Hi @Kaiyan_Sheng, could you please have a look here?

Hello @EDzhelyov , thanks for reaching out! According to AWS API documentation, startTime can only go from Jan 1, 1970 00:00:00 UTC FilterLogEvents - Amazon CloudWatch Logs.

Hi Kaiyan,

I'm unsure how the documentation you linked is related to my issue.

What I would expect to happen when you have a start_position: beginning and multiple group logs matched by the log_group_name_prefix is to fetch all records from the beginning for each log group matches, instead, (at least in 8.4) it will only happen for the first group log.

There is another issue we just found. The scan_frequency option is applied for each individual log group. What I would expect to happen when we have a log_group_name_prefix and a scan_frequency of 15min, is to query each log group at 15 minutes intervals. Instead what we see in the logs is that Filebeat does only one query every 15 minutes.

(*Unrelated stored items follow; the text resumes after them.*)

-- ==== Sys2Proof/Syntax.lean ====
section
/-! DEFINITION. The instruction set as syntax: addressing-mode tags, operands, operation tags and `Instr`.
The 256 rows of spec/opcode_table.json are 57 operations, each in the modes the table pairs it with. A constructor of
`Instr` is one operation (one mnemonic) and its argument is the row's addressing mode with the operand bytes, as R8 and
R111 have it: one rule per operation, the same for every mode (log entry 12). -/

namespace Sys2Proof

/-- The addressing-mode tags of an opcode table entry (R62, R65). -/
inductive Mode where
  | implied | accumulator | immediate | zeroPage | zeroPageX | zeroPageY
  | absolute | absoluteX | absoluteY | indirectX | indirectY | relative | indirect
  deriving DecidableEq, Repr

/-- Operand bytes an instruction of each mode has after its opcode (R62). -/
def Mode.operandBytes : Mode → Nat
  | .implied | .accumulator => 0
  | .immediate | .zeroPage | .zeroPageX | .zeroPageY | .indirectX | .indirectY | .relative => 1
  | .absolute | .absoluteX | .absoluteY | .indirect => 2

/-- An addressing mode together with its operand bytes, the 16-bit ones already composed (R61, R63).
`relative` keeps the raw displacement byte; its sign extension is the resolver's (R92). -/
inductive Operand where
  | implied
  | accumulator
  | immediate (v : Byte)
  | zeroPage (zp : Byte)
  | zeroPageX (zp : Byte)
  | zeroPageY (zp : Byte)
  | absolute (addr : Addr)
  | absoluteX (base : Addr)
  | absoluteY (base : Addr)
  | indirectX (zp : Byte)
  | indirectY (zp : Byte)
  | relative (disp : Byte)
  | indirect (ptr : Addr)
  deriving DecidableEq, Repr

/-- The mode tag of an operand. -/
def Operand.mode : Operand → Mode
  | .implied => .implied
  | .accumulator => .accumulator
  | .immediate _ => .immediate
  | .zeroPage _ => .zeroPage
  | .zeroPageX _ => .zeroPageX
  | .zeroPageY _ => .zeroPageY
  | .absolute _ => .absolute
  | .absoluteX _ => .absoluteX
  | .absoluteY _ => .absoluteY
  | .indirectX _ => .indirectX
  | .indirectY _ => .indirectY
  | .relative _ => .relative
  | .indirect _ => .indirect

/-- The operation tag of an opcode table entry (R65), the key `mnemonic` of spec/opcode_table.json. -/
inductive Operation where
  | ora | and | eor
  | asl | rol | lsr | ror
  | bit
  | bpl | bmi | bvc | bvs | bcc | bcs | bne | beq
  | php | brk | pha | pla | plp
  | lda | ldx | ldy | sta | stx | sty
  | tax | tay | txa | tya | tsx | txs
  | adc | sbc | cmp | cpx | cpy | inc | dec | inx | iny | dex | dey
  | jmp | jsr | rts | rti
  | clc | sec | cli | sei | clv | cld | sed | nop
  | undefined
  deriving DecidableEq, Repr

/-- What an operation rests on (R2): `S` settled by the source document, `G` general knowledge. -/
inductive Tier where
  | S | G
  deriving DecidableEq, Repr

/-- The tier of each operation (R2, key `tier` of spec/opcode_table.json). -/
def Operation.tier : Operation → Tier
  | .ora | .and | .asl | .rol | .bit | .bpl | .bmi | .php | .brk | .undefined => .S
  | .eor | .lsr | .ror | .bvc | .bvs | .bcc | .bcs | .bne | .beq | .pha
  | .pla | .plp | .lda | .ldx | .ldy | .sta | .stx | .sty | .tax | .tay
  | .txa | .tya | .tsx | .txs | .adc | .sbc | .cmp | .cpx | .cpy | .inc
  | .dec | .inx | .iny | .dex | .dey | .jmp | .jsr | .rts | .rti | .clc
  | .sec | .cli | .sei | .clv | .cld | .sed | .nop => .G

/-- The instructions: one constructor per operation of the opcode table. The argument, where there is one, is the
operand in the row's addressing mode; `WellFormed.lean` says which modes each operation has. -/
inductive Instr where
  /-- ORA: R120. -/
  | ora (m : Operand)
  /-- AND: R121. -/
  | and (m : Operand)
  /-- EOR: R122. -/
  | eor (m : Operand)
  /-- ASL: R130. -/
  | asl (m : Operand)
  /-- ROL: R131. -/
  | rol (m : Operand)
  /-- LSR: R132. -/
  | lsr (m : Operand)
  /-- ROR: R133. -/
  | ror (m : Operand)
  /-- BIT: R140. -/
  | bit (m : Operand)
  /-- BPL: R146. -/
  | bpl (m : Operand)
  /-- BMI: R147. -/
  | bmi (m : Operand)
  /-- BVC: R148. -/
  | bvc (m : Operand)
  /-- BVS: R149. -/
  | bvs (m : Operand)
  /-- BCC: R150. -/
  | bcc (m : Operand)
  /-- BCS: R151. -/
  | bcs (m : Operand)
  /-- BNE: R152. -/
  | bne (m : Operand)
  /-- BEQ: R153. -/
  | beq (m : Operand)
  /-- PHP: R164. -/
  | php
  /-- BRK: R165. -/
  | brk
  /-- PHA: R169. -/
  | pha
  /-- PLA: R170. -/
  | pla
  /-- PLP: R171. -/
  | plp
  /-- LDA: R180. -/
  | lda (m : Operand)
  /-- LDX: R181. -/
  | ldx (m : Operand)
  /-- LDY: R182. -/
  | ldy (m : Operand)
  /-- STA: R183. -/
  | sta (m : Operand)
  /-- STX: R184. -/
  | stx (m : Operand)
  /-- STY: R185. -/
  | sty (m : Operand)
  /-- TAX: R186. -/
  | tax
  /-- TAY: R187. -/
  | tay
  /-- TXA: R188. -/
  | txa
  /-- TYA: R189. -/
  | tya
  /-- TSX: R190. -/
  | tsx
  /-- TXS: R191. -/
  | txs
  /-- ADC: R200. -/
  | adc (m : Operand)
  /-- SBC: R201. -/
  | sbc (m : Operand)
  /-- CMP: R203. -/
  | cmp (m : Operand)
  /-- CPX: R204. -/
  | cpx (m : Operand)
  /-- CPY: R205. -/
  | cpy (m : Operand)
  /-- INC: R206. -/
  | inc (m : Operand)
  /-- DEC: R207. -/
  | dec (m : Operand)
  /-- INX: R208. -/
  | inx
  /-- INY: R209. -/
  | iny
  /-- DEX: R210. -/
  | dex
  /-- DEY: R211. -/
  | dey
  /-- JMP: R220, R221. -/
  | jmp (m : Operand)
  /-- JSR: R222. -/
  | jsr (m : Operand)
  /-- RTS: R223. -/
  | rts
  /-- RTI: R224. -/
  | rti
  /-- CLC: R225. -/
  | clc
  /-- SEC: R226. -/
  | sec
  /-- CLI: R227. -/
  | cli
  /-- SEI: R228. -/
  | sei
  /-- CLV: R229. -/
  | clv
  /-- CLD: R230. -/
  | cld
  /-- SED: R231. -/
  | sed
  /-- NOP: R232. -/
  | nop
  /-- One of the 105 undefined opcode bytes, a charged no-op: R69, R108. -/
  | undefined (opcode : Byte)
  deriving DecidableEq, Repr

/-- The operation tag of an instruction. -/
def Instr.operation : Instr → Operation
  | .ora _ => .ora
  | .and _ => .and
  | .eor _ => .eor
  | .asl _ => .asl
  | .rol _ => .rol
  | .lsr _ => .lsr
  | .ror _ => .ror
  | .bit _ => .bit
  | .bpl _ => .bpl
  | .bmi _ => .bmi
  | .bvc _ => .bvc
  | .bvs _ => .bvs
  | .bcc _ => .bcc
  | .bcs _ => .bcs
  | .bne _ => .bne
  | .beq _ => .beq
  | .php => .php
  | .brk => .brk
  | .pha => .pha
  | .pla => .pla
  | .plp => .plp
  | .lda _ => .lda
  | .ldx _ => .ldx
  | .ldy _ => .ldy
  | .sta _ => .sta
  | .stx _ => .stx
  | .sty _ => .sty
  | .tax => .tax
  | .tay => .tay
  | .txa => .txa
  | .tya => .tya
  | .tsx => .tsx
  | .txs => .txs
  | .adc _ => .adc
  | .sbc _ => .sbc
  | .cmp _ => .cmp
  | .cpx _ => .cpx
  | .cpy _ => .cpy
  | .inc _ => .inc
  | .dec _ => .dec
  | .inx => .inx
  | .iny => .iny
  | .dex => .dex
  | .dey => .dey
  | .jmp _ => .jmp
  | .jsr _ => .jsr
  | .rts => .rts
  | .rti => .rti
  | .clc => .clc
  | .sec => .sec
  | .cli => .cli
  | .sei => .sei
  | .clv => .clv
  | .cld => .cld
  | .sed => .sed
  | .nop => .nop
  | .undefined _ => .undefined

/-- The operand of an instruction; `implied` where it has none. -/
def Instr.operand : Instr → Operand
  | .ora m | .and m | .eor m | .asl m | .rol m | .lsr m
  | .ror m | .bit m | .bpl m | .bmi m | .bvc m | .bvs m
  | .bcc m | .bcs m | .bne m | .beq m | .lda m | .ldx m
  | .ldy m | .sta m | .stx m | .sty m | .adc m | .sbc m
  | .cmp m | .cpx m | .cpy m | .inc m | .dec m | .jmp m
  | .jsr m => m
  | .php | .brk | .pha | .pla | .plp | .tax | .tay | .txa
  | .tya | .tsx | .txs | .inx | .iny | .dex | .dey | .rts
  | .rti | .clc | .sec | .cli | .sei | .clv | .cld | .sed
  | .nop
  | .undefined _ => .implied

end Sys2Proof
end

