/-- Settles O12: two bytes after the opcode are enough for every mode (`decode_cons_ok`), and the undefined flag marks
exactly the listed bytes (`isUndefined_iff`), whose entries the map gives. -/
theorem opcodeTableTotal : Obligations.OpcodeTableTotal := by
  refine ⟨fun b first second => ?decodes, fun b => Machine.isUndefined_iff, fun b hb => ?entry,
    fun b hb hop => ?defined, ⟨by decide, rfl⟩, rfl⟩
  case decodes =>
    have two := Machine.operandBytes_le_two (optable b).mode
    refine ⟨_, _, decode_cons_ok.mpr ⟨two, rfl, rfl⟩, instrAt_wf _ _ _, ?_⟩
    rw [List.length_drop, List.length_cons, List.length_cons, List.length_nil]
    omega
  case entry => exact undefinedOpcodes_in_table b (Machine.isUndefined_iff.mp hb)
  case defined =>
    have listed : isUndefined b = true := Machine.isUndefined_iff.mpr ((optable_entry b).2.1 hop)
    rw [hb] at listed
    cases listed

/-- Settles O11: each of the ten sequences is decoded by running `decode`. -/
theorem sampleDecodings : Obligations.SampleDecodings :=
  ⟨rfl, rfl, rfl, rfl, rfl, rfl, rfl, rfl, rfl, rfl⟩

end Sys2Proof
end

section
/-! Accesses in order: the operations of the Stack Unit and of the trap path make a list of accesses that the state
before them names, fault at the first that does not exist (R245), and otherwise end in one next state. -/

namespace Sys2Proof.Machine

open Sys2Proof.Claims

/-! ### Writes in order -/

theorem writeAll_cons (m : Memory) (w : Nat × Byte) (ws : List (Nat × Byte)) :
    writeAll m (w :: ws) = writeAll (m.write w.1 w.2) ws := rfl

theorem writeAll_append (m : Memory) (ws ws' : List (Nat × Byte)) :
    writeAll m (ws ++ ws') = writeAll (writeAll m ws) ws' := List.foldl_append

/-- Writes leave every address they do not name alone (R42). -/
theorem read_writeAll_other {addr : Nat} (m : Memory) (ws : List (Nat × Byte)) (h : ∀ w ∈ ws, w.1 ≠ addr) :
    (writeAll m ws).read addr = m.read addr := by
  induction ws generalizing m with
  | nil => rfl
  | cons w ws ih =>
    obtain ⟨hw, hws⟩ := List.forall_mem_cons.mp h
    rw [writeAll_cons, ih _ hws, Memory.read_write_other _ _ _ _ hw.symm]

theorem wf_writeAll {m : Memory} (ws : List (Nat × Byte)) (h : m.wf = true) : (writeAll m ws).wf = true := by
  induction ws generalizing m with
  | nil => exact h
  | cons w ws ih => exact ih (Memory.wf_write _ _ h)

theorem fits_writeAll {m : Memory} {size : Nat} {ws : List (Nat × Byte)} (h : m.fits size = true)
    (hws : ∀ w ∈ ws, w.1 < size) : (writeAll m ws).fits size = true := by
  induction ws generalizing m with
  | nil => exact h
  | cons w ws ih =>
    obtain ⟨hw, hws⟩ := List.forall_mem_cons.mp hws
    exact ih (Memory.fits_write _ h hw) hws

/-! ### Accesses -/

/-- `x` after accesses to `addrs` in order in a memory of `size` cells: the first that does not exist is the fault
(R245). -/
def afterAccesses {α : Type} (size : Nat) (addrs : List Nat) (x : Except Stop α) : Except Stop α :=
  match addrs.find? fun addr => decide (size ≤ addr) with
  | some addr => .error (.fault (.addressingFault addr))
  | none => x

theorem afterAccesses_cons {α : Type} (size addr : Nat) (addrs : List Nat) (x : Except Stop α) :
    afterAccesses size (addr :: addrs) x =
      if size ≤ addr then .error (.fault (.addressingFault addr)) else afterAccesses size addrs x := by
  by_cases h : size ≤ addr <;> simp [afterAccesses, h]

/-- Accesses made one list after the other. -/
theorem afterAccesses_append {α : Type} (size : Nat) (addrs addrs' : List Nat) (x : Except Stop α) :
    afterAccesses size addrs (afterAccesses size addrs' x) = afterAccesses size (addrs ++ addrs') x := by
  induction addrs with
  | nil => rfl
  | cons addr addrs ih => rw [List.cons_append, afterAccesses_cons, afterAccesses_cons, ih]

/-- The first missing cell is the fault (R245). -/
theorem afterAccesses_of_missing {α : Type} {s : State} {addrs : List Nat} {addr : Nat} (x : Except Stop α)
    (h : firstMissing s addrs = some addr) :
    afterAccesses s.cfg.memSize addrs x = .error (.fault (.addressingFault addr)) := by
  rw [afterAccesses, ← firstMissing, h]

/-- What accesses in order can do when they answer. -/
theorem afterAccesses_ok {α : Type} {size : Nat} {addrs : List Nat} {x : Except Stop α} {r : α} :
    afterAccesses size addrs x = .ok r ↔ (∀ addr ∈ addrs, addr < size) ∧ x = .ok r := by
  have none_iff : (addrs.find? fun addr => decide (size ≤ addr)) = none ↔ ∀ addr ∈ addrs, addr < size := by simp
  rw [afterAccesses, ← none_iff]
  split <;> simp_all

/-- The fault of an access outside a memory of `size` cells (R240). -/
def FaultsOutside (size : Nat) (e : Stop) : Prop := ∃ addr, size ≤ addr ∧ e = .fault (.addressingFault addr)

/-- What accesses in order can do when they stop, and what follows them answers. -/
theorem afterAccesses_error {α : Type} {size : Nat} {addrs : List Nat} {r : α} {e : Stop}
    (h : afterAccesses size addrs (.ok r) = .error e) : FaultsOutside size e := by
  rw [afterAccesses] at h
  split at h
  · next addr hfind =>
    cases h
    exact ⟨addr, by simpa using List.find?_some hfind, rfl⟩
  · cases h

/-- `MemRead`, and what follows it, as an access (R41). -/
theorem memRead_bind {α : Type} (s : State) (addr : Nat) (k : Byte → Except Stop α) :
    memRead s addr >>= k = afterAccesses s.cfg.memSize [addr] (k (s.mem.read addr)) := by
  rw [afterAccesses_cons]
  split
  · next hout => rw [memRead_outside hout]; rfl
  · next hin => rw [memRead_inside (Nat.lt_of_not_le hin)]; rfl

/-! ### Pushes -/

/-- The cell of the push after `k` pushes (R160). -/
theorem pushed_eq_stackAddr (s : State) {k : Nat} (h : k ≤ 256) : pushed s k = stackAddr (s.sp - BitVec.ofNat 8 k) := by
  have byte := s.sp.isLt
  rw [pushed, stackAddr, BitVec.toNat_sub, BitVec.toNat_ofNat]
  omega

/-- Different pushes of one page write different cells. -/
theorem pushed_inj {s : State} {j k : Nat} (hj : j < 256) (hk : k < 256) (h : pushed s j = pushed s k) : j = k := by
  have byte := s.sp.isLt
  rw [pushed, pushed] at h
  omega

/-- `j` places down, and `k` more. -/
theorem sub_ofNat_sub_ofNat (sp : Byte) (j k : Nat) :
    sp - BitVec.ofNat 8 j - BitVec.ofNat 8 k = sp - BitVec.ofNat 8 (j + k) := by
  rw [BitVec.sub_sub, BitVec.ofNat_add]

/-- The writes that pushes from `sp` make, in order (R160). -/
def stackWrites (sp : Byte) : List Byte → List (Nat × Byte)
  | [] => []
  | v :: vs => (stackAddr sp, v) :: stackWrites (sp - 1#8) vs

theorem addr_of_mem_stackWrites {sp : Byte} {vs : List Byte} {w : Nat × Byte} (hw : w ∈ stackWrites sp vs) :
    ∃ k < vs.length, w.1 = stackAddr (sp - BitVec.ofNat 8 k) := by
  induction vs generalizing sp with
  | nil => cases hw
  | cons v vs ih =>
    obtain rfl | hw := List.mem_cons.mp hw
    · exact ⟨0, Nat.succ_pos _, by simp⟩
    · obtain ⟨k, hk, h⟩ := ih hw
      exact ⟨k + 1, Nat.succ_lt_succ hk, by rw [h, sub_ofNat_sub_ofNat, Nat.add_comm]⟩

/-- The state after pushes whose cells exist (R160). -/
def State.afterPushes (s : State) (vs : List Byte) : State :=
  (s.withMem (writeAll s.mem (stackWrites s.sp vs))).withSp (s.sp - BitVec.ofNat 8 vs.length)

@[simp] theorem State.afterPushes_p (s : State) (vs : List Byte) : (s.afterPushes vs).p = s.p := rfl
@[simp] theorem State.afterPushes_pc (s : State) (vs : List Byte) : (s.afterPushes vs).pc = s.pc := rfl
@[simp] theorem State.afterPushes_cfg (s : State) (vs : List Byte) : (s.afterPushes vs).cfg = s.cfg := rfl

theorem State.afterPushes_nil (s : State) : s.afterPushes [] = s := by
  simp [State.afterPushes, stackWrites, writeAll, State.withSp, State.withMem]

theorem State.afterPushes_cons (s : State) (v : Byte) (vs : List Byte) :
    s.afterPushes (v :: vs) = (s.afterPushes [v]).afterPushes vs := by
  rw [State.afterPushes, List.length_cons, Nat.add_comm, ← sub_ofNat_sub_ofNat]
  rfl

/-- Pushes one list after the other (R160). -/
theorem State.afterPushes_afterPushes (s : State) (us vs : List Byte) :
    (s.afterPushes us).afterPushes vs = s.afterPushes (us ++ vs) := by
  induction us generalizing s with
  | nil => rw [State.afterPushes_nil, List.nil_append]
  | cons u us ih => rw [State.afterPushes_cons s u us, ih, List.cons_append, ← State.afterPushes_cons]

/-- The cells of the pushes to come, from the state after some (R160). -/
theorem pushed_afterPushes (s : State) (vs : List Byte) {k : Nat} (h : vs.length + k ≤ 256) :
    pushed (s.afterPushes vs) k = pushed s (vs.length + k) := by
  rw [pushed_eq_stackAddr _ (by omega), pushed_eq_stackAddr s h, ← sub_ofNat_sub_ofNat]
  rfl

/-- Pushes of at most a page write the cells that the statements name, and no other (R160, R163). -/
theorem read_afterPushes_other {s : State} {vs : List Byte} {addr : Nat} (hlen : vs.length ≤ 256)
    (h : ∀ k < vs.length, addr ≠ pushed s k) : (s.afterPushes vs).mem.read addr = s.mem.read addr := by
  refine read_writeAll_other _ _ fun w hw hwa => ?_
  obtain ⟨k, hk, hwk⟩ := addr_of_mem_stackWrites hw
  exact h k hk (by rw [pushed_eq_stackAddr s (by omega), ← hwk, hwa])

/-- Byte `k` of at most a page of pushes stands at cell `k` (R160, R43). -/
theorem read_afterPushes {s : State} {vs : List Byte} {k : Nat} (hwf : s.mem.wf = true) (hlen : vs.length ≤ 256)
    (hk : k < vs.length) : (s.afterPushes vs).mem.read (pushed s k) = vs.getD k 0#8 := by
  induction vs generalizing s k with
  | nil => cases hk
  | cons v vs ih =>
    rw [List.length_cons] at hlen hk
    have later : ∀ j < vs.length, pushed (s.afterPushes [v]) j = pushed s (j + 1) := fun j hj => by
      rw [pushed_afterPushes s [v] (by rw [List.length_singleton]; omega), List.length_singleton, Nat.add_comm]
    rw [State.afterPushes_cons]
    cases k with
    | zero =>
      have other : ∀ j < vs.length, pushed s 0 ≠ pushed (s.afterPushes [v]) j := fun j hj h => by
        rw [later j hj] at h
        cases pushed_inj (by omega) (by omega) h
      rw [read_afterPushes_other (Nat.le_of_succ_le hlen) other, pushed_zero]
      exact Memory.read_write_same _ _ _ hwf
    | succ k =>
      have hk := Nat.lt_of_succ_lt_succ hk
      rw [← later k hk]
      exact ih (Memory.wf_write _ _ hwf) (Nat.le_of_succ_le hlen) hk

You can see that by looking at two consecutive logs from the Filebeat process:

{"log.level":"info","@timestamp":"2022-11-29T09:34:28.191Z","log.logger":"input.aws-cloudwatch.cloudwatch_poller","log.origin":{"file.name":"awscloudwatch/input.go","file.line":200},"message":"aws-cloudwatch input worker for log group '/aws/lambda/rds-slack-notifications' has stopped.","service.name":"filebeat","id":"652FC3D5076F3391","ecs.version":"1.6.0"}

{"log.level":"info","@timestamp":"2022-11-29T09:49:27.308Z","log.logger":"input.aws-cloudwatch.cloudwatch_poller","log.origin":{"file.name":"awscloudwatch/input.go","file.line":204},"message":"aws-cloudwatch input worker for log group: '/aws/lambda/record-unsubscribed-clients-production-record-unsubscribed' has started","service.name":"filebeat","id":"652FC3D5076F3391","ecs.version":"1.6.0"}

The first query for the /aws/lambda/rds-slack-notifications starts at 09:34 and then the next query in the log is for the next log group at 09:49.